債務者の債務不履行によって生じた損害を第三者が補填することを内容とする契約を損害担保契約と呼ぶことにしよう。 第三者は、貸倒れの発生の確率を考慮して決定される担保料を受け取ることになるが、 それを支払うのが債権者であるか債務者であるかは、ここでは重要でない。

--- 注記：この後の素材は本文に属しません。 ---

/-- R146, R147: the generators turn over at each half-period of 1,000 µs and 500,000 µs while they run, and
change nothing else. (A half-period not yet over does nothing, and one that ends late starts the next from that
later moment: the model's choices, log 2.) -/
def Obligations.GeneratorsTurnOver : Prop :=
  ∀ (t : Micros) (s : State), Running s →
    (s.holdOn = true → s.holdSince + 1000 ≤ max s.now t →
      exec (.holdGeneratorHalfPeriod t) s =
        .next { s.advance t with holdHigh := !s.holdHigh, holdSince := max s.now t }) ∧
    (s.holdOn = false ∨ max s.now t < s.holdSince + 1000 →
      exec (.holdGeneratorHalfPeriod t) s = .next (s.advance t)) ∧
    (s.flashOn = true → s.flashSince + 500000 ≤ max s.now t →
      exec (.flashGeneratorHalfPeriod t) s =
        .next { s.advance t with flashLit := !s.flashLit, flashSince := max s.now t }) ∧
    (s.flashOn = false ∨ max s.now t < s.flashSince + 500000 →
      exec (.flashGeneratorHalfPeriod t) s = .next (s.advance t))

/-- R6, R7, R8, R19, R20, R135, R173: an evaluation takes the frame's fields into the channel's context, restarts
the feedback gap timer with f × T_nom, hands the waiting frame over in its turn, and sends the evaluated frame up
with the channel's trailer and the head notice, which leaves the queue (where the buffer is full the frame is lost
and counted, and the notice stays: log 9); of the rest of the state it changes only the channel's records, context,
derating and what the routing of events may change. R9, R13, R14, R17, R68 to R70: it raises COUNT_JUMP, ROPE_SLIP,
CREEP_EXCESS, REVERSE_MOTION, BARRIER_ENTRY and DERATE_CHANGE where their tests hold, and at no other time. -/
def Obligations.EvaluationTakesInTheFrame : Prop :=
  ∀ (t : Micros) (c : Channel) (s : State) (h : HeldFbk), Settled s → s.active.inUse c = true →
    (s.ch c).underway = some h →
    ∃ (u : State) (q : List Notice), exec (.feedbackEvaluation t c) s = .next u ∧
      (u.ch c).ctr.vMeas =
        max (-20000) (min 20000 ((s.params c).drumDir.sign * fbkRopeSpeed h.frame)) ∧
      (u.ch c).ctr.feedbackValid = true ∧ (u.ch c).ctr.fbkLoss = false ∧
      (u.ch c).ctr.rebasePending = false ∧ (u.ch c).ctr.lastDrumCount = fbkDrumCount h.frame ∧
      (u.ch c).ctr.c0 = fbkInput h.frame 0 ∧ (u.ch c).ctr.c1 = fbkInput h.frame 1 ∧
      (u.ch c).ctr.c2 = fbkInput h.frame 2 ∧ (u.ch c).ctr.c3 = fbkInput h.frame 3 ∧
      (c = .b → (u.ch c).ctr.reportedPayload = fbkPayload h.frame) ∧
      (u.ch c).ctr.lastArrival = h.arrival ∧
      (u.ch c).ctr.gapTimer = some ⟨max s.now t, ((s.params c).f * (s.params c).tNom).toNat⟩ ∧
      (u.ch c).underway = (s.ch c).place ∧ (u.ch c).place = none ∧
      (u.noticesLost = false → s.notices <+: q) ∧
      (s.fbkOut.length < 4 → u.fbkOut = s.fbkOut ++
          [{ h.frame with payload := h.frame.payload ++ u.trailer c ++ trailerNotice q }] ∧
        u.notices = q.drop 1 ∧ u.ovUp = s.ovUp) ∧
      (4 ≤ s.fbkOut.length → u.fbkOut = s.fbkOut ∧ u.notices = q ∧ u.ovUp = bump s.ovUp) ∧
      Kept ({ s.advance t with fbkOut := u.fbkOut, ovUp := u.ovUp }.updCh c fun x => { x with
        underway := (s.ch c).place
        place := none
        prim := (u.ch c).prim
        cwt := (u.ch c).cwt
        ctr := (u.ch c).ctr
        env := { x.env with groups := (u.ch c).env.groups, factor := (u.ch c).env.factor } }) u ∧
      (Shaped s → (s.ch c).state ≠ .idle → 0 ≤ (s.params c).vRest → 0 ≤ (s.params c).creepLim →
        JumpJudged s u q c h ∧ (c = .a → DivergenceJudged s u) ∧ ReverseJudged s u c h ∧
        BarriersJudged s u c ∧ DerateJudged s u c)

/-- R7, R8, R10, R12, R15, R16, R39: an evaluation adds the counts of the drum and the wheel to the
accumulators, or re-bases them on the datum; forms the depths, the stretch, of the payload latched before, and the
divergence; delivers the
next share of a pending correction; and forms the estimates, the counterweight's from the cage's. (A sum outside
64 bits is free: log 19.) -/
def Obligations.EvaluationFormsTheDepths : Prop :=
  ∀ (t : Micros) (c : Channel) (s : State) (h : HeldFbk), Settled s → s.active.inUse c = true →
    (s.ch c).underway = some h →
    ∃ u : State, exec (.feedbackEvaluation t c) s = .next u ∧
      ((s.ch c).ctr.rebasePending = true →
        (∀ x, x = (s.params c).drumDir.sign *
            (fbkDrumCount h.frame - BitVec.ofInt 32 (s.params c).datum).toInt * (s.params c).sD →
          -(2 ^ 63) ≤ x → x < 2 ^ 63 → (u.ch c).prim.drumFine = x) ∧
        (c = .a → u.chA.prim.sheaveFine = u.chA.prim.drumFine ∧ u.chA.ctr.dDiv = 0 ∧
          u.chA.ctr.dBase = 0)) ∧
      ((s.ch c).ctr.rebasePending = false →
        (∀ x, x = (s.ch c).prim.drumFine + (s.params c).drumDir.sign *
            (fbkDrumCount h.frame - (s.ch c).ctr.lastDrumCount).toInt * (s.params c).sD →
          -(2 ^ 63) ≤ x → x < 2 ^ 63 → (u.ch c).prim.drumFine = x) ∧
        (c = .a →
          (∀ x, x = s.chA.prim.sheaveFine + (s.params .a).sheaveDir.sign *
              (s.chA.ctr.sheaveCounter - s.chA.ctr.lastSheaveCount).toInt * (s.params .a).sS →
            -(2 ^ 63) ≤ x → x < 2 ^ 63 → u.chA.prim.sheaveFine = x) ∧
          u.chA.ctr.dDiv = u.chA.prim.drumDepth - u.chA.prim.sheaveDepth ∧
          u.chA.ctr.dDivPrev = s.chA.ctr.dDiv ∧ u.chA.ctr.dBase = s.chA.ctr.dBase)) ∧
      (u.ch c).ctr.lastDrumCount = fbkDrumCount h.frame ∧
      (u.ch c).prim.drumDepth = (u.ch c).prim.drumFine / 2 ^ 20 ∧
      (c = .a → u.chA.prim.sheaveDepth = u.chA.prim.sheaveFine / 2 ^ 20 ∧
        u.chA.ctr.lastSheaveCount = s.chA.ctr.sheaveCounter) ∧
      (u.ch c).prim.payload = (s.ch c).prim.payload ∧
      (c = .b → u.chB.prim.stretch =
        (max 0 u.chB.prim.drumDepth * u.chB.prim.payload * (s.params .b).k) / 2 ^ 36) ∧
      ((s.ch c).prim.correction = none → (u.ch c).prim.correction = none ∧
        (u.ch c).prim.corrTotal = (s.ch c).prim.corrTotal) ∧
      (∀ k, (s.ch c).prim.correction = some k →
        (u.ch c).prim.corrTotal = (s.ch c).prim.corrTotal +
          k.sign * ((k.h : Int) + if bitrev6 k.next < k.l then 1 else 0) ∧
        (u.ch c).prim.correction = if k.next + 1 < 64 then
          some { k with
            next := k.next + 1
            delivered := k.delivered + k.sign * ((k.h : Int) + if bitrev6 k.next < k.l then 1 else 0) }
          else none) ∧
      (u.ch c).prim.est = max (-30000) (min 4200000
        ((match c with
          | .a => u.chA.prim.sheaveDepth
          | .b => u.chB.prim.drumDepth + u.chB.prim.stretch) + (u.ch c).prim.corrTotal)) ∧
      (c = .a → u.chA.cwt.est = (s.params .a).lBal - u.chA.prim.est)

上記のように定義された損害担保契約は、破産手続との関係で、次のような特色をもつ:この契約の純粋な形態にあっては、
損害担保契約と保証契約との差違は、債務者と担保義務者が同じ時期に破産手続開始決定を受けた場合に現れる。 保証契約にあっては、開始時現存額主義が適用され、 債権者は、主債務者の破産手続で得た配当額に影響されることなく保証人の破産手続の開始時における保証債権額を基準にして配当を受けることができる (ただし、少数ではあるが異論のある点である)。他方、損害担保契約の場合には、その契約の趣旨に従い、 債務者の破産財団からの配当額を控除した残額を基準にして配当を受けることになる。 この点を厳格に貫けば、 債務者の破産手続における配当額が確定するまで、担保義務者の破産財団から配当を受けることができないことになる。 しかし、それは現実的ではないので、担保義務者の破産手続開始時の債権額で破産手続に参加することを認めた上で、 債務者の破産財団からの配当額分だけ破産債権額が減少する解除条件付債権として扱うのがよく (債権者は、債務者の破産財団からの配当額a円を受領した結果、これに担保義務者の破産手続における配当率rを乗じた金額a×r円をその破産財団に返還する義務が負うことになる)、損害担保契約においてそのような取扱いを可能にする合意をなすべきである。
6.5.2 債権買取予約・停止条件付債権買取契約
債務者の財産状況の悪化を示す事由(破産申立て等)が生じた場合には、買取義務者に債権買取りを請求できる契約(債権者が予約完結権をもつ予約)あるいは当然に買い取る契約も、信用リスク移転の機能をもつ。 どの金額で買い取るかは、契約自由の原則の範囲内のことである。典型的には、額面額で買い取るとの合意がなされよう。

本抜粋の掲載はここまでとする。